Product Details

Maliau Basin: Sabah’s Lost World

The Maliau Basin, Sabah's Lost World celebrates the many natural wonders in one of the most captivating and mysteriously beautiful protected areas in the World. The Basin has a spectacular crater-like form with a mountainous rim and includes magnificent rain forests, wild rivers, splendid waterfalls and a cool highland plateau. These rain forests inspire awe by their immense richness in plant and animal life, and a sense of history spanning millions of years. Exceptionally rare, possibly even unique, plant communities occur in Maliau's montane forests. Although scientific exploration has only recently begun, Maliau's importance in terms of protecting a tremendous range of ecosystems with innumerable species of plants and animals, many of which are rare and endangered elsewhere, has already become evident. Through spectacular photographs and an excellent accompanying text, this beautiful and informative book fosters a deeper understanding of many of nature's splendid wonders. The book is an important guide to Maliau's plant and animal life, natural communities and geology and will greatly enhance the experience of both explorers-to-be and nature lovers at large.

Author(s): Hans P. Hazebroek, Tengku Zainal Adlin and Waidi Sinun

Hans P. Hazebroek came to Borneo as a geologist in 1991, working in Miri, Sarawak, for Sarawak Shell Berhad. He took up full-time writing and photography in 1996. His earlier books are National Parks of Sarawak and A Guide to Gunung Mulu National Park (both with Abang Kashim).

Hans first visited the Maliau Basin in 1993, when he travelled the Basin from the Western rim via Long Ridge to the southern plateau on a photographic expedition. Impressed with its pristine wilderness, the beauty and vastness of Maliau’s landscapes, and the abundance of its wildlife, he returned in 1994 for another expedition to the Basin, spending much time photographing the wildlife in the mixed diptercarp forest along the Maliau River and in the lower montane forest of the southern plateau. In the course of writing this book with Tengku Zainal Adlin and Dr Waidi Sinun, he returned for a third expedition in 2002.

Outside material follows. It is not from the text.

-- ==== Sys2Proof/Machine/Dispatch.lean ====
section
/-! DEFINITION. The dispatch: one arm per command, each a direct call of its meaning. -/
namespace Sys2Proof.Machine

Hans thanks his love for nature, God’s creation, to his parents, who took him out camping in the wilds in his early childhood. His father taught him the basic of photography.

Tengku Zainal Adlin became fascinated with the spectacular landform of the Maliau Basin when he first flew over it during an aerial survey in the early seventies. Many subsequent flights for the planning and long-term management of the Sabah Foundation Forest Concession convinced him of the uniqueness of the Basin, and he became instrumental in the establishment of the Maliau Basin and Danum Valley Conservation Areas in the early eighties, when he was Deputy Director of the Sabah Foundation. Tengku undertook the initial management planning for the Maliau Basin, in cooperation with the late Dr Clive Marsh (from 1983 to 1995) and with Dr Waidi Sinun (from 1996 onwards), and was instrumental in the success of the first scientific expedition into the Maliau Basin by the Sabah Foundation and WWF Malaysia in April 1988. Presently, Tengku is a part of the Maliau Basin Management Committee. In his capacity as Honorary Vice President, Raleigh International (United Kingdom), he has initiated Raleigh International expeditions into the Maliau Basin since the early nineties and as President of the Sabah Society for periods during a decade, he helped ensure public awareness of the need to conserve Sabah’s “Lost World”.

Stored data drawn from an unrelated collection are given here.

-- ==== Sys2Proof/Certificates/Slice0/Obligations.lean ====
section
/-! DEFINITION. The statements about this model: its whole, its accesses, and each family of its commands. -/
open Sys2Proof Sys2Proof.Machine

/-! ## The machine as a whole -/

/-- Every command answers a next state; the queue, the time and (but for ANTI_ROLLBACK_BURN) what manufacture fixed stay as they were, and no free
value is drawn twice. -/
def Obligations.EveryCommandAnswers : Prop :=
  ∀ (c : Instr) (s : State), ∃ t, exec c s = .next t ∧ t.pending = s.pending ∧ t.now = s.now ∧ s.free ≤ t.free
    ∧ (c ≠ .antiRollbackBurn → t.otp = s.otp)

/-- A step runs the command at the front of the queue on the state with the rest of the queue. -/
def Obligations.StepRunsFrontCommand : Prop :=
  ∀ (c : Instr) (rest : List Instr) (s : State), step { s with pending := c :: rest } = exec c { s with pending := rest }

/-- With an empty queue a step is one microsecond in which no unit but the L2's prefetches and the residency and time counters moves (log entry 67:
the model's choice). -/
def Obligations.IdleStepIsAMicrosecond : Prop :=
  ∀ s : State, s.pending = [] → ∃ t, step s = .next t ∧ t.now = s.now + 1
    ∧ { t with fields := s.fields, now := s.now, l2 := s.l2 } = s
    ∧ s.RegsBut t (Reg.SB_TIME.SECONDS :: Reg.SB_FLUSH.SINCE :: (List.range 10).map Reg.PS_RESID.MS)
    ∧ ((s.now + 1) % 1000 ≠ 0 → t.fields = s.fields)

/-- The canonical form of the register map and of memory is kept by every step. -/
def Obligations.StepKeepsCanonical : Prop :=
  ∀ s t : State, s.Canonical → Steps s t → t.Canonical

/-- Right after reset every register field reads its reset value, the part is in INERT with POR its one cause, no command waits, and memory lists
nothing (an unlisted byte reads zero: log entry 3, the model's choice). -/
def Obligations.ResetState : Prop :=
  State.reset.Canonical ∧ State.reset.pending = [] ∧ (∀ f : Field, State.reset.get f = f.reset) ∧ State.reset.mode = Mode.inert
    ∧ State.reset.armed = false ∧ State.reset.resetCause = 1 ∧ ∀ a : Nat, State.reset.byte a = 0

Tengku Adlin served as a pilot in the late fifties and early sixties and thereafter followed a career in the civil service for 34 years, including as Assistant District Officer and Assistant State Secretary, Kelantan in the mid-sixties, Chief Executive Officer of the Sabah State Housing Commission and the Deputy Director of the Sabah Foundation from the late sixties to mid-nineties; he was responsible for the institutional and capacity building of the two statutory bodies. The Sabah State Government appointed him Chairman of the Sabah Tourism Board since 2000.

Tengku Adlin is very active in voluntary work and is currently the Chairman of the World Wide Fund For Nature (WWF) Malaysia and a member of the Board of Trustees of WWF-International, Chairman of the Danum Valley management Committee and the Likas Wetlands Bird Sanctuary, Trustee of the Sabah Parks, Chairman of the Outward Bound Sabah and Honorary Member of the Scientific Exploration Society, U.K., among others. He has also written books and publications on nature and adventure, having led or participated in many expeditions to the unexplored or lesser known parts of Sabah since the late sixties.

A new species of the genus with the largest flowers in the world, Rafflesia, which is found in the Maliau Basin, is named Rafflesia tengku-adlinii for him. He was conferred an Honorary Doctor of Philosophy by Universiti Kebangsaan Malaysia. In 1999, he was conferred the Langkawi Award by His Majesty The King of Malaysia, and then the WWF Duke of Edinburgh Conservation Medal in recognition of his outstanding contributions in fieldwork, education and public awareness to policy-making and international cooperation.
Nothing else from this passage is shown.